Is there an optimum time to invest in new equipment? Is there an ideal point during the business cycle for spending money to modernize a distribution center? Could this be such a time?
At first glance, that suggestion might seem absurd. Why would anyone spend precious capital to upgrade equipment—especially equipment that's running well—during a severe downturn?
But there's a case to be made for doing just that. For one thing, there are the obvious advantages of using a slow period to make operational upgrades, particularly if the changes will be far-reaching and potentially disruptive. "This is the time to reduce costs by modernizing, not when you're going gangbusters," says Bruce Buscher, vice president, sales and marketing for equipment maker Jervis B. Webb Co.
And it's hard to imagine a better time to buy new equipment and systems than when vendors are under intense pressure to offer deals in both pricing and financing.
But what about that old adage "If it ain't broke, don't fix it"? "That makes some sense sometimes," admits Juergen Conrad, director of sales for material handling equipment maker Westfalia USA. But there are also potential disadvantages to holding onto equipment for too long, he adds. For example, you might eventually run into difficulty finding replacement parts.
Plus, you could be missing out on all the benefits that come with new and improved technology. These might include better fuel efficiency for lift trucks, faster conveyor systems, and improved accuracy, speed, and safety in today's automated storage and retrieval systems.

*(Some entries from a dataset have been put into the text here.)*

-- ==== Sys2Proof/Laws/PerInstr.lean ====
section
/-! SUPPORT. The condition field of every instruction's encoding, constructor by constructor (30_encoding.md
R91, R122). -/

namespace Sys2Proof.Laws

/-- The encoding of an instruction of the 32-bit set holds its condition in bits 31 to 28; an instruction of the
16-bit set has none. -/
def CondField.Statement (i : Instr) : Prop :=
  match encode i with
  | .arm w => ∃ c, i.cond? = some c ∧ field w 28 4 = c.bits
  | .thumb _ => i.cond? = none

theorem condField_arm {i : Instr} {c : Cond} {x : BitVec 28} (h : encode i = .arm (c.bits ++ x))
    (hc : i.cond? = some c) : CondField.Statement i := by
  rw [CondField.Statement, h]
  exact ⟨c, hc, field_cond c x⟩

theorem CondField.and (c : Cond) (sf : Bool) (rn rd : Reg) (o : Operand2) :
    CondField.Statement (.and c sf rn rd o) := condField_arm rfl rfl

theorem CondField.eor (c : Cond) (sf : Bool) (rn rd : Reg) (o : Operand2) :
    CondField.Statement (.eor c sf rn rd o) := condField_arm rfl rfl

theorem CondField.sub (c : Cond) (sf : Bool) (rn rd : Reg) (o : Operand2) :
    CondField.Statement (.sub c sf rn rd o) := condField_arm rfl rfl

theorem CondField.rsb (c : Cond) (sf : Bool) (rn rd : Reg) (o : Operand2) :
    CondField.Statement (.rsb c sf rn rd o) := condField_arm rfl rfl

theorem CondField.add (c : Cond) (sf : Bool) (rn rd : Reg) (o : Operand2) :
    CondField.Statement (.add c sf rn rd o) := condField_arm rfl rfl

theorem CondField.adc (c : Cond) (sf : Bool) (rn rd : Reg) (o : Operand2) :
    CondField.Statement (.adc c sf rn rd o) := condField_arm rfl rfl

theorem CondField.sbc (c : Cond) (sf : Bool) (rn rd : Reg) (o : Operand2) :
    CondField.Statement (.sbc c sf rn rd o) := condField_arm rfl rfl

theorem CondField.rsc (c : Cond) (sf : Bool) (rn rd : Reg) (o : Operand2) :
    CondField.Statement (.rsc c sf rn rd o) := condField_arm rfl rfl

theorem CondField.tst (c : Cond) (rn rd : Reg) (o : Operand2) :
    CondField.Statement (.tst c rn rd o) := condField_arm rfl rfl

theorem CondField.teq (c : Cond) (rn rd : Reg) (o : Operand2) :
    CondField.Statement (.teq c rn rd o) := condField_arm rfl rfl

theorem CondField.cmp (c : Cond) (rn rd : Reg) (o : Operand2) :
    CondField.Statement (.cmp c rn rd o) := condField_arm rfl rfl

theorem CondField.cmn (c : Cond) (rn rd : Reg) (o : Operand2) :
    CondField.Statement (.cmn c rn rd o) := condField_arm rfl rfl

theorem CondField.orr (c : Cond) (sf : Bool) (rn rd : Reg) (o : Operand2) :
    CondField.Statement (.orr c sf rn rd o) := condField_arm rfl rfl

theorem CondField.mov (c : Cond) (sf : Bool) (rn rd : Reg) (o : Operand2) :
    CondField.Statement (.mov c sf rn rd o) := condField_arm rfl rfl

theorem CondField.bic (c : Cond) (sf : Bool) (rn rd : Reg) (o : Operand2) :
    CondField.Statement (.bic c sf rn rd o) := condField_arm rfl rfl

theorem CondField.mvn (c : Cond) (sf : Bool) (rn rd : Reg) (o : Operand2) :
    CondField.Statement (.mvn c sf rn rd o) := condField_arm rfl rfl

theorem CondField.mrs (c : Cond) (spsr : Bool) (rd : Reg) :
    CondField.Statement (.mrs c spsr rd) := condField_arm rfl rfl

theorem CondField.msr (c : Cond) (spsr : Bool) (fields : FieldMask) (o : MsrOperand) :
    CondField.Statement (.msr c spsr fields o) := condField_arm rfl rfl

theorem CondField.mul (c : Cond) (sf : Bool) (rd rn rs rm : Reg) :
    CondField.Statement (.mul c sf rd rn rs rm) := condField_arm rfl rfl

theorem CondField.mla (c : Cond) (sf : Bool) (rd rn rs rm : Reg) :
    CondField.Statement (.mla c sf rd rn rs rm) := condField_arm rfl rfl

theorem CondField.umull (c : Cond) (sf : Bool) (rdHi rdLo rs rm : Reg) :
    CondField.Statement (.umull c sf rdHi rdLo rs rm) := condField_arm rfl rfl

theorem CondField.umlal (c : Cond) (sf : Bool) (rdHi rdLo rs rm : Reg) :
    CondField.Statement (.umlal c sf rdHi rdLo rs rm) := condField_arm rfl rfl

theorem CondField.smull (c : Cond) (sf : Bool) (rdHi rdLo rs rm : Reg) :
    CondField.Statement (.smull c sf rdHi rdLo rs rm) := condField_arm rfl rfl

theorem CondField.smlal (c : Cond) (sf : Bool) (rdHi rdLo rs rm : Reg) :
    CondField.Statement (.smlal c sf rdHi rdLo rs rm) := condField_arm rfl rfl

theorem CondField.swp (c : Cond) (rn rd rm : Reg) :
    CondField.Statement (.swp c rn rd rm) := condField_arm rfl rfl

theorem CondField.swpb (c : Cond) (rn rd rm : Reg) :
    CondField.Statement (.swpb c rn rd rm) := condField_arm rfl rfl

theorem CondField.bx (c : Cond) (rm : Reg) :
    CondField.Statement (.bx c rm) := condField_arm rfl rfl

theorem CondField.strh (c : Cond) (m : IndexMode) (rn rd : Reg) (o : HalfOffset) :
    CondField.Statement (.strh c m rn rd o) := condField_arm rfl rfl

theorem CondField.ldrh (c : Cond) (m : IndexMode) (rn rd : Reg) (o : HalfOffset) :
    CondField.Statement (.ldrh c m rn rd o) := condField_arm rfl rfl

theorem CondField.ldrsb (c : Cond) (m : IndexMode) (rn rd : Reg) (o : HalfOffset) :
    CondField.Statement (.ldrsb c m rn rd o) := condField_arm rfl rfl

theorem CondField.ldrsh (c : Cond) (m : IndexMode) (rn rd : Reg) (o : HalfOffset) :
    CondField.Statement (.ldrsh c m rn rd o) := condField_arm rfl rfl

theorem CondField.str (c : Cond) (m : IndexMode) (rn rd : Reg) (o : WordOffset) :
    CondField.Statement (.str c m rn rd o) := condField_arm rfl rfl

theorem CondField.ldr (c : Cond) (m : IndexMode) (rn rd : Reg) (o : WordOffset) :
    CondField.Statement (.ldr c m rn rd o) := condField_arm rfl rfl

theorem CondField.strb (c : Cond) (m : IndexMode) (rn rd : Reg) (o : WordOffset) :
    CondField.Statement (.strb c m rn rd o) := condField_arm rfl rfl

theorem CondField.ldrb (c : Cond) (m : IndexMode) (rn rd : Reg) (o : WordOffset) :
    CondField.Statement (.ldrb c m rn rd o) := condField_arm rfl rfl

theorem CondField.stm (c : Cond) (m : IndexMode) (sf : Bool) (rn : Reg) (list : BitVec 16) :
    CondField.Statement (.stm c m sf rn list) := condField_arm rfl rfl

theorem CondField.ldm (c : Cond) (m : IndexMode) (sf : Bool) (rn : Reg) (list : BitVec 16) :
    CondField.Statement (.ldm c m sf rn list) := condField_arm rfl rfl

theorem CondField.b (c : Cond) (imm24 : BitVec 24) :
    CondField.Statement (.b c imm24) := condField_arm rfl rfl

theorem CondField.bl (c : Cond) (imm24 : BitVec 24) :
    CondField.Statement (.bl c imm24) := condField_arm rfl rfl

theorem CondField.swi (c : Cond) (comment : BitVec 24) :
    CondField.Statement (.swi c comment) := condField_arm rfl rfl

theorem CondField.undefinedArm (c : Cond) (bits : BitVec 28) :
    CondField.Statement (.undefinedArm c bits) := condField_arm rfl rfl

theorem CondField.tLslImm (rd rs : LoReg) (off5 : Fin 32) :
    CondField.Statement (.tLslImm rd rs off5) := rfl

theorem CondField.tLsrImm (rd rs : LoReg) (off5 : Fin 32) :
    CondField.Statement (.tLsrImm rd rs off5) := rfl

theorem CondField.tAsrImm (rd rs : LoReg) (off5 : Fin 32) :
    CondField.Statement (.tAsrImm rd rs off5) := rfl

theorem CondField.tAddReg (rd rs rn : LoReg) :
    CondField.Statement (.tAddReg rd rs rn) := rfl

theorem CondField.tSubReg (rd rs rn : LoReg) :
    CondField.Statement (.tSubReg rd rs rn) := rfl

theorem CondField.tAddImm3 (rd rs : LoReg) (imm3 : BitVec 3) :
    CondField.Statement (.tAddImm3 rd rs imm3) := rfl

theorem CondField.tSubImm3 (rd rs : LoReg) (imm3 : BitVec 3) :
    CondField.Statement (.tSubImm3 rd rs imm3) := rfl

theorem CondField.tMovImm (rd : LoReg) (off8 : BitVec 8) :
    CondField.Statement (.tMovImm rd off8) := rfl

theorem CondField.tCmpImm (rd : LoReg) (off8 : BitVec 8) :
    CondField.Statement (.tCmpImm rd off8) := rfl

theorem CondField.tAddImm8 (rd : LoReg) (off8 : BitVec 8) :
    CondField.Statement (.tAddImm8 rd off8) := rfl

theorem CondField.tSubImm8 (rd : LoReg) (off8 : BitVec 8) :
    CondField.Statement (.tSubImm8 rd off8) := rfl

theorem CondField.tAnd (rd rs : LoReg) :
    CondField.Statement (.tAnd rd rs) := rfl

theorem CondField.tEor (rd rs : LoReg) :
    CondField.Statement (.tEor rd rs) := rfl

theorem CondField.tLslReg (rd rs : LoReg) :
    CondField.Statement (.tLslReg rd rs) := rfl

theorem CondField.tLsrReg (rd rs : LoReg) :
    CondField.Statement (.tLsrReg rd rs) := rfl

theorem CondField.tAsrReg (rd rs : LoReg) :
    CondField.Statement (.tAsrReg rd rs) := rfl

theorem CondField.tAdc (rd rs : LoReg) :
    CondField.Statement (.tAdc rd rs) := rfl

theorem CondField.tSbc (rd rs : LoReg) :
    CondField.Statement (.tSbc rd rs) := rfl

theorem CondField.tRorReg (rd rs : LoReg) :
    CondField.Statement (.tRorReg rd rs) := rfl

theorem CondField.tTst (rd rs : LoReg) :
    CondField.Statement (.tTst rd rs) := rfl

theorem CondField.tNeg (rd rs : LoReg) :
    CondField.Statement (.tNeg rd rs) := rfl

theorem CondField.tCmpReg (rd rs : LoReg) :
    CondField.Statement (.tCmpReg rd rs) := rfl

theorem CondField.tCmn (rd rs : LoReg) :
    CondField.Statement (.tCmn rd rs) := rfl

theorem CondField.tOrr (rd rs : LoReg) :
    CondField.Statement (.tOrr rd rs) := rfl

theorem CondField.tMul (rd rs : LoReg) :
    CondField.Statement (.tMul rd rs) := rfl

theorem CondField.tBic (rd rs : LoReg) :
    CondField.Statement (.tBic rd rs) := rfl

theorem CondField.tMvn (rd rs : LoReg) :
    CondField.Statement (.tMvn rd rs) := rfl

theorem CondField.tAddHi (rd rs : Reg) :
    CondField.Statement (.tAddHi rd rs) := rfl

theorem CondField.tCmpHi (rd rs : Reg) :
    CondField.Statement (.tCmpHi rd rs) := rfl

theorem CondField.tMovHi (rd rs : Reg) :
    CondField.Statement (.tMovHi rd rs) := rfl

theorem CondField.tBx (rs : Reg) (low : BitVec 3) :
    CondField.Statement (.tBx rs low) := rfl

theorem CondField.tLdrPc (rd : LoReg) (word8 : BitVec 8) :
    CondField.Statement (.tLdrPc rd word8) := rfl

theorem CondField.tStrReg (rd rb ro : LoReg) :
    CondField.Statement (.tStrReg rd rb ro) := rfl

theorem CondField.tStrbReg (rd rb ro : LoReg) :
    CondField.Statement (.tStrbReg rd rb ro) := rfl

theorem CondField.tLdrReg (rd rb ro : LoReg) :
    CondField.Statement (.tLdrReg rd rb ro) := rfl

theorem CondField.tLdrbReg (rd rb ro : LoReg) :
    CondField.Statement (.tLdrbReg rd rb ro) := rfl

theorem CondField.tStrhReg (rd rb ro : LoReg) :
    CondField.Statement (.tStrhReg rd rb ro) := rfl

theorem CondField.tLdsbReg (rd rb ro : LoReg) :
    CondField.Statement (.tLdsbReg rd rb ro) := rfl

theorem CondField.tLdrhReg (rd rb ro : LoReg) :
    CondField.Statement (.tLdrhReg rd rb ro) := rfl

theorem CondField.tLdshReg (rd rb ro : LoReg) :
    CondField.Statement (.tLdshReg rd rb ro) := rfl

theorem CondField.tStrImm (rd rb : LoReg) (off5 : BitVec 5) :
    CondField.Statement (.tStrImm rd rb off5) := rfl

theorem CondField.tLdrImm (rd rb : LoReg) (off5 : BitVec 5) :
    CondField.Statement (.tLdrImm rd rb off5) := rfl

theorem CondField.tStrbImm (rd rb : LoReg) (off5 : BitVec 5) :
    CondField.Statement (.tStrbImm rd rb off5) := rfl

theorem CondField.tLdrbImm (rd rb : LoReg) (off5 : BitVec 5) :
    CondField.Statement (.tLdrbImm rd rb off5) := rfl

theorem CondField.tStrhImm (rd rb : LoReg) (off5 : BitVec 5) :
    CondField.Statement (.tStrhImm rd rb off5) := rfl

theorem CondField.tLdrhImm (rd rb : LoReg) (off5 : BitVec 5) :
    CondField.Statement (.tLdrhImm rd rb off5) := rfl

theorem CondField.tStrSp (rd : LoReg) (word8 : BitVec 8) :
    CondField.Statement (.tStrSp rd word8) := rfl

theorem CondField.tLdrSp (rd : LoReg) (word8 : BitVec 8) :
    CondField.Statement (.tLdrSp rd word8) := rfl

theorem CondField.tAddPcImm (rd : LoReg) (word8 : BitVec 8) :
    CondField.Statement (.tAddPcImm rd word8) := rfl

theorem CondField.tAddSpImm (rd : LoReg) (word8 : BitVec 8) :
    CondField.Statement (.tAddSpImm rd word8) := rfl

theorem CondField.tAdjustSp (neg : Bool) (sword7 : BitVec 7) :
    CondField.Statement (.tAdjustSp neg sword7) := rfl

theorem CondField.tPush (lr : Bool) (list : BitVec 8) :
    CondField.Statement (.tPush lr list) := rfl

theorem CondField.tPop (pc : Bool) (list : BitVec 8) :
    CondField.Statement (.tPop pc list) := rfl

theorem CondField.tStmia (rb : LoReg) (list : BitVec 8) :
    CondField.Statement (.tStmia rb list) := rfl

theorem CondField.tLdmia (rb : LoReg) (list : BitVec 8) :
    CondField.Statement (.tLdmia rb list) := rfl

theorem CondField.tBeq (soff8 : BitVec 8) :
    CondField.Statement (.tBeq soff8) := rfl

theorem CondField.tBne (soff8 : BitVec 8) :
    CondField.Statement (.tBne soff8) := rfl

theorem CondField.tBcs (soff8 : BitVec 8) :
    CondField.Statement (.tBcs soff8) := rfl

theorem CondField.tBcc (soff8 : BitVec 8) :
    CondField.Statement (.tBcc soff8) := rfl

theorem CondField.tBmi (soff8 : BitVec 8) :
    CondField.Statement (.tBmi soff8) := rfl

theorem CondField.tBpl (soff8 : BitVec 8) :
    CondField.Statement (.tBpl soff8) := rfl

theorem CondField.tBvs (soff8 : BitVec 8) :
    CondField.Statement (.tBvs soff8) := rfl

theorem CondField.tBvc (soff8 : BitVec 8) :
    CondField.Statement (.tBvc soff8) := rfl

theorem CondField.tBhi (soff8 : BitVec 8) :
    CondField.Statement (.tBhi soff8) := rfl

theorem CondField.tBls (soff8 : BitVec 8) :
    CondField.Statement (.tBls soff8) := rfl

theorem CondField.tBge (soff8 : BitVec 8) :
    CondField.Statement (.tBge soff8) := rfl

theorem CondField.tBlt (soff8 : BitVec 8) :
    CondField.Statement (.tBlt soff8) := rfl

theorem CondField.tBgt (soff8 : BitVec 8) :
    CondField.Statement (.tBgt soff8) := rfl

theorem CondField.tBle (soff8 : BitVec 8) :
    CondField.Statement (.tBle soff8) := rfl

theorem CondField.tSwi (value8 : BitVec 8) :
    CondField.Statement (.tSwi value8) := rfl

theorem CondField.tB (off11 : BitVec 11) :
    CondField.Statement (.tB off11) := rfl

theorem CondField.tBlFirst (off11 : BitVec 11) :
    CondField.Statement (.tBlFirst off11) := rfl

theorem CondField.tBlSecond (off11 : BitVec 11) :
    CondField.Statement (.tBlSecond off11) := rfl

theorem CondField.tUndefined (bits : Half) :
    CondField.Statement (.tUndefined bits) := rfl

end Sys2Proof.Laws
end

That's not to suggest that anyone should run out and buy the latest equipment just because it's new. Investing significant sums right now to increase automation in a warehouse might be downright imprudent—especially if your operation is running at perfectly acceptable levels of efficiency.
However, at some point, all industrial and distribution center equipment will face obsolescence in terms of functional competitiveness. Simply put, industrial trucks, racks, and conveyors as well as floors and computers wear out eventually. They then must be replaced by newer, faster, more efficient equipment.
The trick is to know just when to replace them. But what is that optimum point? Some say it's when you can see big cost savings in the new. "Everyone is always looking for ways to cut costs," notes Joe Ginnetti, vice president of sales for lift-truck maker Raymond Corp.
But it's also true that the timing may be dictated by competitive factors. Every so often, a new material handling technology—one whose potential benefits are too great to ignore—hits the market. When that happens, what ain't broke must necessarily give way to the superior technology. That's particularly true if your competitors are converting over to the new systems or equipment. If they are, you'll likely have no choice but to upgrade. Whether that day comes in the trough of a recession or at the height of a boom is almost irrelevant.
The point is, the decision of when to modernize should not be a matter of whether your present equipment is five years old or 25. The decision to modernize depends on your unique circumstances and on what enables you to serve the customer in the best of all possible ways. If that means replacing what ain't broke, then so be it.